Боб принес мячик, и Питер снова забросил его подальше.
– Из-за чего ты… В смысле… почему ты сменил имя?
Джастин остановился.
– Долгая история.
Боб поймал мячик на лету посреди поля, аккуратно положил его на землю и вернулся к мальчикам без мяча. Джастин наклонился его погладить.
– У тебя никогда не бывает чувства, что у судьбы на тебя зуб?
– Нет, – сказал Питер. – А у тебя?
– Бывает.
– Странно. – Питер на мгновение задумался, потом посмотрел на Джастина: – Какое это имеет отношение к имени? Зачем его менять?
– Это часть маскировки.
– Маскировки?
– Ну да. Я скрываюсь от судьбы.
– Скрываешься?
– Да.
– От судьбы?
Он кивнул.
– Ничего себе, – пробормотал Питер. – Ты серьезно?
– Да.
Три четверти пути по просторам увядшей травы они шли молча.

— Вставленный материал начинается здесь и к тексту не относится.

/-- A plain read translated through the frame sets that its instruction has pinned (R230, R245). -/
def State.pinnedBytes (s : State) (x : Nat) (pins : List (Nat × Nat)) :
    List Nat → Except (Nat × PFault) (List Nat × Nat × List Nat)
  | [] => .ok ([], 0, [])
  | va :: t =>
    let here : WalkRes := match (s.regionAt x va).bind fun r => pins.find? (·.1 == r) with
      | some (r, f) => match s.walk x va .vread, s.frame r f va with
        | .region _ a _ d, .page pa _ d' => .page pa a (addDeps d d')
        | _, q => q
      | none => s.xlate x va .read
    match here with
    | .fault f => .error (va, f)
    | .region r _ _ _ => .error (va, ⟨pVKind, 0, r / 64⟩)
    | .page pa a d => match s.pinnedBytes x pins t with
      | .error q => .error q
      | .ok (ps, a', d') => .ok (pa :: ps, if t.isEmpty then a else max (a % 2) (a' % 2) + 2 * (a / 2), addDeps d d')

/-! ### Overlap and port stalls -/

/-- A line meets one of the (address, length) pairs. -/
def meetsLine (spans : List (Nat × Nat)) (line : Nat) : Bool :=
  spans.any fun q => q.2 != 0 && decide (line * 64 < q.1 + q.2 ∧ q.1 < line * 64 + 64)

/-- Two (address, length) pairs share a 64-byte line. -/
def sameLine (a b : Nat × Nat) : Bool :=
  a.2 != 0 && b.2 != 0 && decide (a.1 / 64 ≤ (b.1 + b.2 - 1) / 64 ∧ b.1 / 64 ≤ (a.1 + a.2 - 1) / 64)

/-- Two targets share a byte, or a line that a cache-control range acts on (R202, R219). -/
def Target.overlap : Target → Target → Bool
  | .scr k as_, .scr q bs => k == q && as_.any bs.contains
  | .home as_ _ _, .home bs _ _ => as_.any bs.contains
  | .peer m o, .peer q p => m == q && (o < p + 16 && p < o + 16)
  | .range as_, .home bs _ _ => bs.any fun b => meetsLine as_ (b / 64)
  | .home as_ _ _, .range bs => as_.any fun a => meetsLine bs (a / 64)
  | .range as_, .range bs => as_.any fun a => bs.any (sameLine a)
  | _, _ => false

/-- An access that has been performed, its data returned or its monitor standing. -/
def Acc.performed (a : Acc) : Bool := a.st == 4 || a.st == 5 || a.st == 6

/-- An earlier outstanding access of a lane that shares a byte with a target (R202). -/
def State.earlierOverlap (s : State) (c pos : Nat) (t : Target) (before : Nat) : Bool :=
  (s.core c).pend.any fun p => p.1 < before && p.2.accs.any fun a =>
    a.pos == pos && !a.performed && (match a.tgt with | some q => t.overlap q | none => false)

/-- An access of the same instruction that comes before `a` and shares a byte with it: writes to a shared byte are performed in
ascending LANEIX (R217). -/
def Pend.beforeOverlap (p : Pend) (a : Acc) : Bool :=
  (p.accs.takeWhile (· != a)).any fun b => match a.tgt, b.tgt with
    | some t, some q => !b.performed && t.overlap q
    | _, _ => false

/-- The virtual bytes of an access, as (address, length) pairs; none on the paths that are not translated. -/
def accSpans (k : AccKind) (va n y : Nat) : List (Nat × Nat) :=
  if pathOf va ≠ 0 ∧ pathOf va ≠ 3 then []
  else match k with
    | .range _ => [(va % 2 ^ 50, y)]
    | _ => [(va % 2 ^ 50, max n 1)]
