/-- `atom` (R221). -/
def execAtom (p : Pfx) (op : AtomOp) (team : Bool) (ty : IntTy) (d : Operand) (m : MemRef) (sb : Fin 8) (s : State) :
    Host.Outcome State Fault Refusal :=
  execWord (.atom p op team ty d m sb) (fun e s =>
    let n := atomBytes ty
    e.detCommit (e.issueMem s (.atom op ty team) (some sb) d
      (e.lanes.map fun p => e.req s m n p (e.opnd s d p (tyOpWidth ty)) 0) .readWrite
      (fun q => q != 3 && !(team && q == 10)) n)) s

/-- `red` (R221). -/
def execRed (p : Pfx) (op : FoldOp) (team : Bool) (ty : IntTy) (d : Operand) (m : MemRef) (s : State) :
    Host.Outcome State Fault Refusal :=
  execWord (.red p op team ty d m) (fun e s =>
    let n := atomBytes ty
    e.issueMem s (.red op ty team) none d (e.lanes.map fun p => e.req s m n p (e.opnd s d p (tyOpWidth ty)) 0) .write
      (fun q => q != 3 && !(team && q == 10)) n) s

/-- `cas` (R221): the compare value in the lower half of DATA, the new value in the upper half. -/
def execCas (p : Pfx) (team w64 : Bool) (d : Operand) (m : MemRef) (sb : Fin 8) (s : State) : Host.Outcome State Fault Refusal :=
  execWord (.cas p team w64 d m sb) (fun e s =>
    let n := if w64 then 8 else 4
    e.detCommit (e.issueMem s (.cas w64 team) (some sb) d
      (e.lanes.map fun p =>
        let v := e.opnd s d p (16 * n)
        e.req s m n p (v % 2 ^ (8 * n)) (v / 2 ^ (8 * n))) .readWrite
      (fun q => q != 3 && !(team && q == 10)) n)) s

/-! ### Returns -/

/-- A poisoned byte reaches a lane: nothing is written, the lane completes, and takes a deferred T.POISON (R329). -/
def State.poisonLane (s : State) (c id : Nat) (p : Pend) (a : Acc) : State :=
  let g := s.ownerOf c p a.pos
  let acc := match p.kind with | .atom _ _ _ | .cas _ _ => 3 | _ => 0
  let (s, _) := s.writeRecord p.slotCtx (s.groupRec c g
    { kind := 7, code := tPoison, acc := acc, va := a.va, lpc := codeAddr p.hdr p.k } [a.pos])
  (s.defer c g { code := tPoison, lanes := [a.pos], resume := some (p.hdr, p.k), detail := 0, info := [(a.pos, a.va % 2 ^ 32)],
                 inHandler := p.hm, lats := p.lats.filter (·.1 == a.pos) }).finishAcc c id a

/-- The value a load writes (R216). -/
def loadExt (w : Width) (x : Nat) : Nat :=
  match w with
  | .i8 => wrap (sext x 8) 32
  | .i16 => wrap (sext x 16) 32
  | _ => x

/-- The register writes of a loaded value of `k` registers: to a lane, or for `lds` once to a scalar or to every lane of C. -/
def Pend.writes (p : Pend) (pos k x : Nat) : List RegWrite :=
  match p.dst, p.kind with
  | .v i, .lds _ => p.lanes.flatMap fun q => (regWords k x).map fun w => .vec q (i.val + w.1) w.2
  | .v i, _ => (regWords k x).map fun w => .vec pos (i.val + w.1) w.2
  | .s i, _ => (regWords k x).map fun w => .sca (i.val + w.1) w.2
  | _, _ => []

/-- The register writes of an access that the mask `regs` names take place, in any order with what reads them (R42); with the
last one the access ends. -/
def State.writeLeft (s : State) (c id : Nat) (p : Pend) (a : Acc) (regs : Nat) : State :=
  let s := (maskPick regs true a.left).foldl (fun s w => s.putReg c p.ctx w) s
  let rest := maskPick regs false a.left
  if rest.isEmpty then s.finishAcc c id a else s.setAcc c id a { a with left := rest }

/-- An access has its data: the register writes `ws` follow (R42). -/
def State.give (s : State) (c id : Nat) (p : Pend) (a : Acc) (ws : List RegWrite) (regs : Nat) : State :=
  let b := { a with st := 6, left := ws }
  (s.setAcc c id a b).writeLeft c id p b regs

/-- The bytes of a load or an `ldv` lane are known. -/
def State.returnLane' (s : State) (c id : Nat) (p : Pend) (a : Acc) (bs : List Byte) (po : Bool) (regs : Nat) : State :=
  if po then s.poisonLane c id p a
  else
    let x := ofLe bs
    match p.kind with
    | .load w _ | .ldv w _ | .lds w => s.give c id p a (p.writes a.pos (widthReg w / 32) (loadExt w x)) regs
    | .ldx n => s.give c id p a (p.writes a.pos n x) regs
    | _ => s

/-- The old value of an atomic in its lane; `red` returns nothing, and a poisoned word only stays so under it (log entry 60). -/
def State.returnAtom (s : State) (c id : Nat) (p : Pend) (a : Acc) (old : Nat) (po : Bool) (regs : Nat) : State :=
  match p.kind with
  | .atom _ ty _ => if po then s.poisonLane c id p a else s.give c id p a (p.writes a.pos (tyOpWidth ty / 32) old) regs
  | .cas w64 _ => if po then s.poisonLane c id p a else s.give c id p a (p.writes a.pos (if w64 then 2 else 1) old) regs
  | _ => s.finishAcc c id a

/-- Whether an access of a request is staged instead of performed (R393). -/
def State.isStaged (s : State) (c : Nat) (p : Pend) (t : Target) : Bool :=
  (s.team? c p.place).any (fun q => (s.ctx q.ctx).detm) && stagedKind p.kind && !p.sent && (match t with | .scr _ _ => false | _ => true)

/-- The bytes that an access reaches in memory or in a scratchpad. -/
def Target.bytes : Target → List (Nat × Nat)
  | .scr k as_ => as_.map fun a => (k + 1, a)
  | .home pas _ _ => pas.map fun a => (0, a)
  | _ => []

/-- Where an access goes when it is performed: one to the own window, where the window lies now, or nowhere (R346, R347). -/
def State.landing (s : State) (a : Acc) : Option Target :=
  match a.own with
  | none => a.tgt
  | some o => (s.link.export o a.n).map fun pas => .home pas 1 []

/-- A request to the own window that lies outside it now is discarded, and DROP of its port adds 1 (R347). -/
def State.dropOwn (s : State) (a : Acc) : State :=
  match s.link.flowPort s.link.podix (a.own.getD 0) with
  | some p => { s with link := s.link.modPort p fun q => { q with drop := q.drop + 1 } }
  | none => s

/-- A write to the own window joins what a release at pod scope flushes (R210). -/
def State.noteOwn (s : State) (c : Nat) (pas : List Nat) : State :=
  let m := s.link.podix
  let sig := (linesOf pas).foldl (fun g l => g ||| sigOf l) (tabGet 0 s.link.peerSigs m)
  ({ s with link := { s.link with peerSigs := tabSet s.link.peerSigs m sig } }).modCore c fun k =>
    { k with peersWritten := insSorted m k.peersWritten }

/-- The atomic of one lane at its target: its old value, or none while it must wait (R211, R212). -/
def State.atomAt (s : State) (c id : Nat) (k : AccKind) (team : Bool) (a : Acc) (t : Target) : State × Option (Nat × Bool) :=
  match t with
  | .home pas attr deps =>
    if team && attr % 2 = 0 && !(pas.any inLinkRegs) then
      let (s, old, po) := s.teamAt c pas deps k a.x a.y
      (s, some (old, po))
    else
      let (s, r) := s.rmwAt c t k a.x a.y (some (c, id))
      (if a.own.isSome && r.isSome then s.noteOwn c pas else s, r)
  | _ => s.rmwAt c t k a.x a.y (some (c, id))
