-- ==== Sys2Proof/Machine/System.lean ====
section
/-!
DEFINITION. Sys2Proof/Machine/System.lean: special registers (R94, R95, R132), `trap` and `tret` (R339, R340), and the
delivery of deferred traps (R330).
-/
namespace Sys2Proof.Machine

/-- The value of a special register in lane `p` (R94, R117). -/
def Env.sreg (e : Env) (s : State) (r : SReg) (p : Nat) : Nat :=
  let x := (s.group? e.c e.g).getD e.x
  let slot := s.ctxOf e.c e.x
  let k := s.ctx slot
  let t := s.teamOf e.c e.x
  let n := t.elim 0 (·.n)
  let gr := s.gridOf e.c e.x
  match r with
  | .gwid => x.gwid
  | .gbase => x.gbase
  | .laneix => p - x.gbase
  | .grpix => x.grpix
  | .teamixX => gr.elim 0 fun g => n % g.gx
  | .teamixY => gr.elim 0 fun g => n / g.gx % g.gy
  | .teamixZ => gr.elim 0 fun g => n / (g.gx * g.gy)
  | .cluix => gr.elim 0 fun g => n % g.cs
  | .gridix => t.elim 0 (·.grid)
  | .gst => x.gst.toNat
  | .ftv => x.ftv.toNat
  | .step => k.step.toNat
  | .clk => s.clk.toNat
  | .ctxid => slot
  | .coreno => e.c
  | .hbase => k.hbase.toNat
  | .hlim => k.hlim.toNat
  | .hofs => k.hofs.toNat
  | .ptroot => k.ptroot.toNat
  | .tqbase => k.tqbase.toNat
  | .svbase => k.svbase.toNat
  | .rkey => k.rkey.toNat
  | .bkey => k.bkey.toNat
  | .ctxcfg => k.ctxcfg.toNat
  | .lead => k.lead.toNat
  | .ftvd => k.ftvd.toNat
  | .zwt => k.zwt.toNat
  | .dln => k.dln.toNat

/-- `sget` (R95). -/
def execSget (p : Pfx) (dst : Option Operand) (r : SReg) (s : State) : Host.Outcome State Fault Refusal :=
  execWord (.sget p dst r) (fun e s => .done (e.lanesOut dst (sregWidth r) (e.sreg s r) s)) s

/-- `sput` (R95, R132): FTV takes 1 to 4 and else FTVD; GST takes bits [6:0]. -/
def execSput (p : Pfx) (r : SReg) (a : Operand) (s : State) : Host.Outcome State Fault Refusal :=
  execWord (.sput p r a) (fun e s =>
    let v := e.opnd s a e.low 32
    let ftvd := (s.ctx (s.ctxOf e.c e.x)).ftvd.toNat
    .done (s.modGroup e.c e.g fun g => match r with
      | .ftv => { g with ftv := BitVec.ofNat 32 (if 1 ≤ v ∧ v ≤ 4 then v else ftvd) }
      | .gst => { g with gst := BitVec.ofNat 32 (v % 128) }
      | _ => g)) s

/-- `trap` (R339). -/
def execTrap (p : Pfx) (n : BitVec 27) (s : State) : Host.Outcome State Fault Refusal :=
  execWord (.trap p n) (fun e s => .trap s (e.lanes.map fun q => ({ pos := q, info := n.toNat }, tTrap)) []) s

/-- `tret` (R340). -/
def execTret (p : Pfx) (keep : Bool) (x : Option (Fin 64)) (s : State) : Host.Outcome State Fault Refusal :=
  execWord (.tret p keep x) (fun e s =>
    let dest (q : Nat) : Nat × Nat :=
      match x with
      | none => ((s.lane e.c q).thdr.toNat, (s.lane e.c q).tw)
      | some i => (e.opnd s (.v i) q 64, 0)
    let ts := e.lanes.map fun q => (q, dest q)
    let s := (ts.filter fun t => !badTarget t.2.1).foldl (fun s t =>
      e.leave t.1 (s.returnLane e.c e.g t.1 t.2.1 t.2.2 keep)) s
    let bad := ts.filter fun t => badTarget t.2.1
    if bad.isEmpty then .done s else .trap s (bad.map fun t => ({ pos := t.1 }, tIllop)) []) s

/-- The lanes of deferred traps of one cause that are eligible now, each with the first of those traps that names it; and what
is left of the traps, for lanes that are held or that take an earlier one first (R330). -/
def State.takers (s : State) (c : Nat) : List Deferred → List Nat → List (Nat × Deferred) × List Deferred
  | [], _ => ([], [])
  | d :: t, seen =>
    let alive := d.lanes.filter fun p => !(s.lane c p).exited
    let now := alive.filter fun p => (s.lane c p).hk == .none && !seen.contains p
    let later := alive.filter fun p => !now.contains p
    let (ps, rest) := s.takers c t (seen ++ now)
    (now.map (fun p => (p, d)) ++ ps, if later.isEmpty then rest else { d with lanes := later } :: rest)

/-- The deferred traps `ds`, of one cause, are taken by the lanes that are eligible now (R330): they stand at their resume
points, with the latches that their words read, and enter the handler together. -/
def State.deliver (s : State) (c g : Nat) (x : Group) (ds : List Deferred) : State :=
  let (now, later) := s.takers c ds []
  let rest := x.deferred.filter fun d => !ds.contains d
  let s := s.modGroup c g fun r =>
    { r with deferred := later ++ rest, blk := none, state := if r.state = .wait then .run else r.state }
  let s := now.foldl (fun s q =>
    match q.2.resume with
    | none => s
    | some (hdr, k) =>
      let s := match q.2.lats.find? (·.1 == q.1) with
        | some (_, lat) => s.spill c x.place q.1 lat
        | none => s
      s.modLane c q.1 fun l => { l with lpc := BitVec.ofNat 64 hdr, resw := k }) s
  let code := (ds.head?).elim 0 (·.code)
  let lpc := match now with
    | [] => 0
    | q :: _ => codeAddr (s.lane c q.1).lpc.toNat (s.lane c q.1).resw
  s.enterHandler c g code (now.map fun q =>
    { pos := q.1, detail := q.2.detail, info := ((q.2.info.find? (·.1 == q.1)).elim 0 (·.2)) }) lpc

/-- DEFERRED_TRAP_DELIVERY (R330). -/
def execDeferredTrapDelivery (c g : Nat) (s : State) : Host.Outcome State Fault Refusal :=
  match s.group? c g with
  | none => .next s
  | some x =>
    let boundary := x.cur.isNone && (x.state == .run || x.state == .wait)
    let ds := s.dueTraps c x
    .next (if boundary && !ds.isEmpty then s.deliver c g x ds else s)

end Sys2Proof.Machine
end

– Интересно, – медленно проговорил Питер. – Конечно, я довольно много думал о предопределении, хоть и не совсем в том смысле, что ты. Иногда мне кажется, будто я помню что-то, что еще не произошло, но вполне возможно, что это действительно произошло, а я просто забыл.
Он наморщился.
– В смысле, если допустить, что Вселенная цилиндрична, и любая энергия когда-нибудь воссоединяется сама с собой, то, может быть, и мысли бегают по краю цилиндра, повторяясь до бесконечности. – Казалось, такая возможность его воодушевляла. – Тогда это значит, что мысль способна возникать где-то во Вселенной и существовать сама по себе, не будучи приписанной ко мне как индивидууму. По крайней мере, до поры до времени.
Джастин уставился на него.
– Скажем, например, тебе постоянно снится один и тот же сон, только ты каждый раз не уверен, действительно ли он тебе уже снился или это тебе только приснилось. – Он выжидающе посмотрел на Джастина. – Может, тут дело в постепенном исчезновении границы между реальностью, то есть активным расходованием энергии, и мыслью, то есть пассивной энергией. В любом случае существование акта, или в данном случае сна, не подвергается сомнению. Вопрос в том, как он существует и как мы отличаем энергию мысли от энергии действия. Как видишь, ты затронул весьма интересную тему.
Он помолчал.
– Взять, к примеру, Боба. Он существует или нет? Ты его видишь, я его вижу. Достаточно ли этого, чтобы подтвердить его существование? Я бы сказал, да. Ведь в какой-то момент идея, возникшая больше чем в одной голове, начинает существовать сама по себе, не только в философском смысле, но и в том смысле, что она становится объектом расходуемой энергии. Меня давно интересует теория о том, что мысль – это настолько же достоверное выражение энергии, как… – Он помедлил, глядя на Боба, гнавшего к дереву белку. – Как бегущая собака.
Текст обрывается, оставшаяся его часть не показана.